### Data for processing

'''

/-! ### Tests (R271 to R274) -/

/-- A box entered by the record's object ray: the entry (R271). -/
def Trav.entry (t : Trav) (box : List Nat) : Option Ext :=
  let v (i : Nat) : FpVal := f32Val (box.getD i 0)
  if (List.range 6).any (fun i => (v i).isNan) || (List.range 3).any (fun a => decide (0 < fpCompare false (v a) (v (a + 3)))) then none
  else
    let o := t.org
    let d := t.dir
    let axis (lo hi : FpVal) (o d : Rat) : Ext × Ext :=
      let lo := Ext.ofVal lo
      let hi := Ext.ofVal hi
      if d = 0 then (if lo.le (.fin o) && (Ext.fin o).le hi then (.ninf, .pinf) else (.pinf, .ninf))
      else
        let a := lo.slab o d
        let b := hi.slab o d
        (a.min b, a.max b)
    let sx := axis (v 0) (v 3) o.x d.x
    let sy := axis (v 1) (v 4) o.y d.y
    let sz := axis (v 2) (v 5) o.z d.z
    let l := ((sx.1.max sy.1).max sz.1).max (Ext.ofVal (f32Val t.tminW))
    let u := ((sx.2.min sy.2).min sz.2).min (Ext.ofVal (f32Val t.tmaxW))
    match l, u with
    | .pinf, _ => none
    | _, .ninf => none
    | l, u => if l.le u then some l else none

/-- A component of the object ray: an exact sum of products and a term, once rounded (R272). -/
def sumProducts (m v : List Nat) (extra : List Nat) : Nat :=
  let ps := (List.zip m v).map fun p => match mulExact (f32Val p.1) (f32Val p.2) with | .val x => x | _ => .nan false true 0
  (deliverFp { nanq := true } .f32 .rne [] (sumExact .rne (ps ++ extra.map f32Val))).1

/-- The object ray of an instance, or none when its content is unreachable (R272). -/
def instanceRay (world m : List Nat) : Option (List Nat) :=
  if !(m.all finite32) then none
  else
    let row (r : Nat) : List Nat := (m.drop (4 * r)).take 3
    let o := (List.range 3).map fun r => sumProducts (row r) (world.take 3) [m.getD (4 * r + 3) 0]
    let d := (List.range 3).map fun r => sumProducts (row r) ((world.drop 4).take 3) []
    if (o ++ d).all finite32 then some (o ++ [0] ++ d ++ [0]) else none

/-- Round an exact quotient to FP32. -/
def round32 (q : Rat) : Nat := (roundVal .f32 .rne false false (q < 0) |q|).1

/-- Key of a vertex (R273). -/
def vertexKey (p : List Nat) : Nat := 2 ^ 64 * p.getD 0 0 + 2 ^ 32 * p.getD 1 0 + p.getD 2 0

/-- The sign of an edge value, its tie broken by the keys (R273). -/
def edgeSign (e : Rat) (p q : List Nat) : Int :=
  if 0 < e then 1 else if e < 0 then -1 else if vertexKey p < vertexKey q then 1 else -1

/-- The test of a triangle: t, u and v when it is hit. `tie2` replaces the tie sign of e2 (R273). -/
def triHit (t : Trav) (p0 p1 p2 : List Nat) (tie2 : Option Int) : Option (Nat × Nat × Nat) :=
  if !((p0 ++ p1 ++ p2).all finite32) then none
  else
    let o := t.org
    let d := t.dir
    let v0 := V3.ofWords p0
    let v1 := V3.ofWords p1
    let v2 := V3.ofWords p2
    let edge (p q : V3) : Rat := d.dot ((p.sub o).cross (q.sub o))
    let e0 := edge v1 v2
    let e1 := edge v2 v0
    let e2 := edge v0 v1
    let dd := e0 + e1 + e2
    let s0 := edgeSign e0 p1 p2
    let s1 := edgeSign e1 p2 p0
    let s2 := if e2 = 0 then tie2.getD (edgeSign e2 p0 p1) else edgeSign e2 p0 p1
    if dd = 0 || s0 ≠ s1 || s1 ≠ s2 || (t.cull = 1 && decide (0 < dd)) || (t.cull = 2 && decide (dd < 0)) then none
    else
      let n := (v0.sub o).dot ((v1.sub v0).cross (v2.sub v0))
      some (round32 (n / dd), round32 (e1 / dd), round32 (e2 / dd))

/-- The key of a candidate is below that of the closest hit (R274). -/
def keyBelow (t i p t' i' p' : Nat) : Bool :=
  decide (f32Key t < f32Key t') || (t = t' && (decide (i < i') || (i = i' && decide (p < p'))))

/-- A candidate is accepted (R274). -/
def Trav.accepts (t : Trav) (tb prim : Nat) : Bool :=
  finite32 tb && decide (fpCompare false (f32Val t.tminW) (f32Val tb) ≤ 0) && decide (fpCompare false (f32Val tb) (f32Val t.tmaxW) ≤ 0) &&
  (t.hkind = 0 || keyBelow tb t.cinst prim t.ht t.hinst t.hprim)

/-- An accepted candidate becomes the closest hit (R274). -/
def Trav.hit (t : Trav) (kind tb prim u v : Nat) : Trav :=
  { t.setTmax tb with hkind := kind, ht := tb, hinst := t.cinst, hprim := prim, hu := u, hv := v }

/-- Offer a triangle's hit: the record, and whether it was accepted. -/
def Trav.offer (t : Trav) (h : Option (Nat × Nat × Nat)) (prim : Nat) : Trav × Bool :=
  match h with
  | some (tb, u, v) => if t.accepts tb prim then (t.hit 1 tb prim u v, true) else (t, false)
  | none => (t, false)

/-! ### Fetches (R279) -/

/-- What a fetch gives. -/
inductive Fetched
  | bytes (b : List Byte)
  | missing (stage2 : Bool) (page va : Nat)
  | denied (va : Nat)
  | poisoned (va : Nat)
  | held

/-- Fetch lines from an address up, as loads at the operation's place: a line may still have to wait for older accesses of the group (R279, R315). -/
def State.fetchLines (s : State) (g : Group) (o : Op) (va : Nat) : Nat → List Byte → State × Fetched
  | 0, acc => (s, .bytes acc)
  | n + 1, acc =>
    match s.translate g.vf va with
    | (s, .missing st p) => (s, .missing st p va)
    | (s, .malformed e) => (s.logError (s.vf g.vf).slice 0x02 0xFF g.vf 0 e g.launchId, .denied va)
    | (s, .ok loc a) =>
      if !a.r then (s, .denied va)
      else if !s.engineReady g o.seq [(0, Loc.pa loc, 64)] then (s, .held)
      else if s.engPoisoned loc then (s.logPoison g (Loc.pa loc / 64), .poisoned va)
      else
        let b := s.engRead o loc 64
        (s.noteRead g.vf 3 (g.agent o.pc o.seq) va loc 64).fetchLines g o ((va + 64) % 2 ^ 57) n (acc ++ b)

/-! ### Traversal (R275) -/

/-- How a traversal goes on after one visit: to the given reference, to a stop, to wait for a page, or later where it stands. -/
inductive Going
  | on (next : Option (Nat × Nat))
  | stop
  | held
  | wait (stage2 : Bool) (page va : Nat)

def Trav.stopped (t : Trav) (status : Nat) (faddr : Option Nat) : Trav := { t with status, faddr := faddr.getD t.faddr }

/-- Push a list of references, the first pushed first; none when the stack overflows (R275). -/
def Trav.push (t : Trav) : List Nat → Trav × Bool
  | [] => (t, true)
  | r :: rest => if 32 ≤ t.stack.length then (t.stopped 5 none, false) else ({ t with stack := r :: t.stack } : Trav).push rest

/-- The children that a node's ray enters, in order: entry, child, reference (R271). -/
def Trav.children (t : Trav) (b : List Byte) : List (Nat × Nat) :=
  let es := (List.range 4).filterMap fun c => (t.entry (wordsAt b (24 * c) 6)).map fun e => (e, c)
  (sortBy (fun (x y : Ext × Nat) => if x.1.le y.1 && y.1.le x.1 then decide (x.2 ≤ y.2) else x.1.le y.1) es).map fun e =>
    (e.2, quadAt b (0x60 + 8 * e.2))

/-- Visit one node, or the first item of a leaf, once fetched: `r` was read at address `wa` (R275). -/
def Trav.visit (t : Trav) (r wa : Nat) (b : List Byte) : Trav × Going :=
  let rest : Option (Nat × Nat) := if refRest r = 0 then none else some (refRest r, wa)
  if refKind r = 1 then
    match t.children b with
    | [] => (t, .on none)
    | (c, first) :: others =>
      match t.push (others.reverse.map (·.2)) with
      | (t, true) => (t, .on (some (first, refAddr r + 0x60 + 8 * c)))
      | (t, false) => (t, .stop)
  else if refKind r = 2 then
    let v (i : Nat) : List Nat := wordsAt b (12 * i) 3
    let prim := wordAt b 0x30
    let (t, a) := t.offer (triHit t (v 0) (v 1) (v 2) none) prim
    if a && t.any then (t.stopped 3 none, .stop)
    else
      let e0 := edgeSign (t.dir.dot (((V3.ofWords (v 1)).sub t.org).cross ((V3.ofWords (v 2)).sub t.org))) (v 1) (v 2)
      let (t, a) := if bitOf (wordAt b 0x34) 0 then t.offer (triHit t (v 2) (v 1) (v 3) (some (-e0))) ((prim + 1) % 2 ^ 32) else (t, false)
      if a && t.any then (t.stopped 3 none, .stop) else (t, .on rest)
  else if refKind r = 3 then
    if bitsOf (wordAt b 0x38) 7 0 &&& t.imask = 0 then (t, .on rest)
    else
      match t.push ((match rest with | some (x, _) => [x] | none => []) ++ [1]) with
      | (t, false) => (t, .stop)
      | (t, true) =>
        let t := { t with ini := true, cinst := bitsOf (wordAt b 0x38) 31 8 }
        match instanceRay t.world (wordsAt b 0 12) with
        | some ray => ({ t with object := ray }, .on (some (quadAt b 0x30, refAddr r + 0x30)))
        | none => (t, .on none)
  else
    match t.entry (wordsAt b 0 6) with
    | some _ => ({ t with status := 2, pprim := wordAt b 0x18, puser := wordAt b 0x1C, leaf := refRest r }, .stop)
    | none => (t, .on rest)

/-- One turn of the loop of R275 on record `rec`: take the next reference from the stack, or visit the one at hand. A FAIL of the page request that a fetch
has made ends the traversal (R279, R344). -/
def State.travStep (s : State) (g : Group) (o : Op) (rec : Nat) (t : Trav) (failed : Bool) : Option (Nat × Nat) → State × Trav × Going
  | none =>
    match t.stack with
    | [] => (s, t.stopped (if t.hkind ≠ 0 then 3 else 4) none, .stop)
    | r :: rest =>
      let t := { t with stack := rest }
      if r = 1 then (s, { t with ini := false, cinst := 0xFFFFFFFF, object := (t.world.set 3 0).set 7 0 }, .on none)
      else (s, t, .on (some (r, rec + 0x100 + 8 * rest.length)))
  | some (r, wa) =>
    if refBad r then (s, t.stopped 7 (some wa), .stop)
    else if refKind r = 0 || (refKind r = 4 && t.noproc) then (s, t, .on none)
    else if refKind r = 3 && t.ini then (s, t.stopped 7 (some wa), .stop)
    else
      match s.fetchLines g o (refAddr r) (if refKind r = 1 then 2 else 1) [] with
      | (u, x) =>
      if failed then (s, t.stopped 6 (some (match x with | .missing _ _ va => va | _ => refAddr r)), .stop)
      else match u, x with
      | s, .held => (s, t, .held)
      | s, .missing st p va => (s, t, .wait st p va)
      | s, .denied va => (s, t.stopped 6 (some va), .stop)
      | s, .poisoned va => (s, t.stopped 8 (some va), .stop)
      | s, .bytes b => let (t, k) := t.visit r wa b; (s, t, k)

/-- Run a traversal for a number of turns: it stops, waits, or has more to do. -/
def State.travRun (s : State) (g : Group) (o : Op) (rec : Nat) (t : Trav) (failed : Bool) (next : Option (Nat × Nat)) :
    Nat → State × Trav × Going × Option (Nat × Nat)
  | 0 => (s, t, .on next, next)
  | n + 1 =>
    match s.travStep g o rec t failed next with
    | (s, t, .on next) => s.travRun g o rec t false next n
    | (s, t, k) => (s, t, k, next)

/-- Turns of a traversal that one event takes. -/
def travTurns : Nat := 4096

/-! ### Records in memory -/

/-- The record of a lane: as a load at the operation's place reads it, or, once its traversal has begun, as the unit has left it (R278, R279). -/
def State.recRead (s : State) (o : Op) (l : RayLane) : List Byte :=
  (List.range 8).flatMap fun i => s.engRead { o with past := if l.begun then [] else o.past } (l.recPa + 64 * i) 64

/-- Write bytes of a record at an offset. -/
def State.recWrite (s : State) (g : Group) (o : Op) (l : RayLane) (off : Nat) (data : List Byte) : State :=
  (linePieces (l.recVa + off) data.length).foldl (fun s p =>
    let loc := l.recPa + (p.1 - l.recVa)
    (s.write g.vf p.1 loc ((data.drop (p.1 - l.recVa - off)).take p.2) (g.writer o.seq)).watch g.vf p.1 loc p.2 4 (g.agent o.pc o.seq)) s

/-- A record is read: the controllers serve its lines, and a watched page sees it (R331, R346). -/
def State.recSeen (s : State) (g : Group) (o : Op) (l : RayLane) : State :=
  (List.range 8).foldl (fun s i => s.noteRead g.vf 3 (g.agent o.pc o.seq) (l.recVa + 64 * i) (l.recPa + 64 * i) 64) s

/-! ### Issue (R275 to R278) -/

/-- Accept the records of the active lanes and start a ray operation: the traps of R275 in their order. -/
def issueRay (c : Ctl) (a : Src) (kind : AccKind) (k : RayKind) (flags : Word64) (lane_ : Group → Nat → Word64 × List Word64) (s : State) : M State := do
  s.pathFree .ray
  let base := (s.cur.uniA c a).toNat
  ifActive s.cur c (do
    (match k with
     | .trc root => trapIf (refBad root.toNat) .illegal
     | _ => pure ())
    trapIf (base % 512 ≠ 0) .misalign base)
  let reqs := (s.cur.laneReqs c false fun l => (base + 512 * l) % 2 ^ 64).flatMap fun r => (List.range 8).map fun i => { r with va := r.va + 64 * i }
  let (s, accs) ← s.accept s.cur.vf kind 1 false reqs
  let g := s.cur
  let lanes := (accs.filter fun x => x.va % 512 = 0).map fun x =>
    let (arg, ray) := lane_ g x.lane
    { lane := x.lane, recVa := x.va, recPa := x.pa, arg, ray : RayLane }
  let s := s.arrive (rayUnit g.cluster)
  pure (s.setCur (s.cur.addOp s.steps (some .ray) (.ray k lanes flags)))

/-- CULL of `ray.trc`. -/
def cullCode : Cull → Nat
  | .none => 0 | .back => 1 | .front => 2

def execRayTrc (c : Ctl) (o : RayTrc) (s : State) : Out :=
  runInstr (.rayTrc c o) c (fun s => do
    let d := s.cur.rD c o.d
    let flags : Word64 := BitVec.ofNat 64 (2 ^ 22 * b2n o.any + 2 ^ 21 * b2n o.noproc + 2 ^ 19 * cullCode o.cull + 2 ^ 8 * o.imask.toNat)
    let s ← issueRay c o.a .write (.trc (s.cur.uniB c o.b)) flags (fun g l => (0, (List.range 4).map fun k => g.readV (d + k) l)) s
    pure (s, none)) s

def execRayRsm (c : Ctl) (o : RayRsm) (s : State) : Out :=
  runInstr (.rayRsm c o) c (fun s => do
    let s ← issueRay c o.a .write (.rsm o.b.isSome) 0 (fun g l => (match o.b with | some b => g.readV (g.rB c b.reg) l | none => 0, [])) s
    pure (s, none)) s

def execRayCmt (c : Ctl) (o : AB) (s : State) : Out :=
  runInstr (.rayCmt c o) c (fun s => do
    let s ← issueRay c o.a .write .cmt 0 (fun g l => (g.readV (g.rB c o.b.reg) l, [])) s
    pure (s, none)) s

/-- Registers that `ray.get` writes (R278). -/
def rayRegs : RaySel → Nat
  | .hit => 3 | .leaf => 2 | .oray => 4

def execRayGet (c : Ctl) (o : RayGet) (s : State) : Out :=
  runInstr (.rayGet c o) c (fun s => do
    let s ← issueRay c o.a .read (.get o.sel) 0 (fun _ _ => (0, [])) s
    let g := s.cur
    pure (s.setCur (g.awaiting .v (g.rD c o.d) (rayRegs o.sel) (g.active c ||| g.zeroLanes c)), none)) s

'''

### Exercise prompt
Search the data for the string "issueRay". List each line that has it.

### Exercise result
def issueRay (c : Ctl) (a : Src) (kind : AccKind) (k : RayKind) (flags : Word64) (lane_ : Group → Nat → Word64 × List Word64) (s : State) : M State := do
    let s ← issueRay c o.a .write (.trc (s.cur.uniB c o.b)) flags (fun g l => (0, (List.range 4).map fun k => g.readV (d + k) l)) s
    let s ← issueRay c o.a .write (.rsm o.b.isSome) 0 (fun g l => (match o.b with | some b => g.readV (g.rB c b.reg) l | none => 0, [])) s
    let s ← issueRay c o.a .write .cmt 0 (fun g l => (g.readV (g.rB c o.b.reg) l, [])) s
    let s ← issueRay c o.a .read (.get o.sel) 0 (fun _ _ => (0, [])) s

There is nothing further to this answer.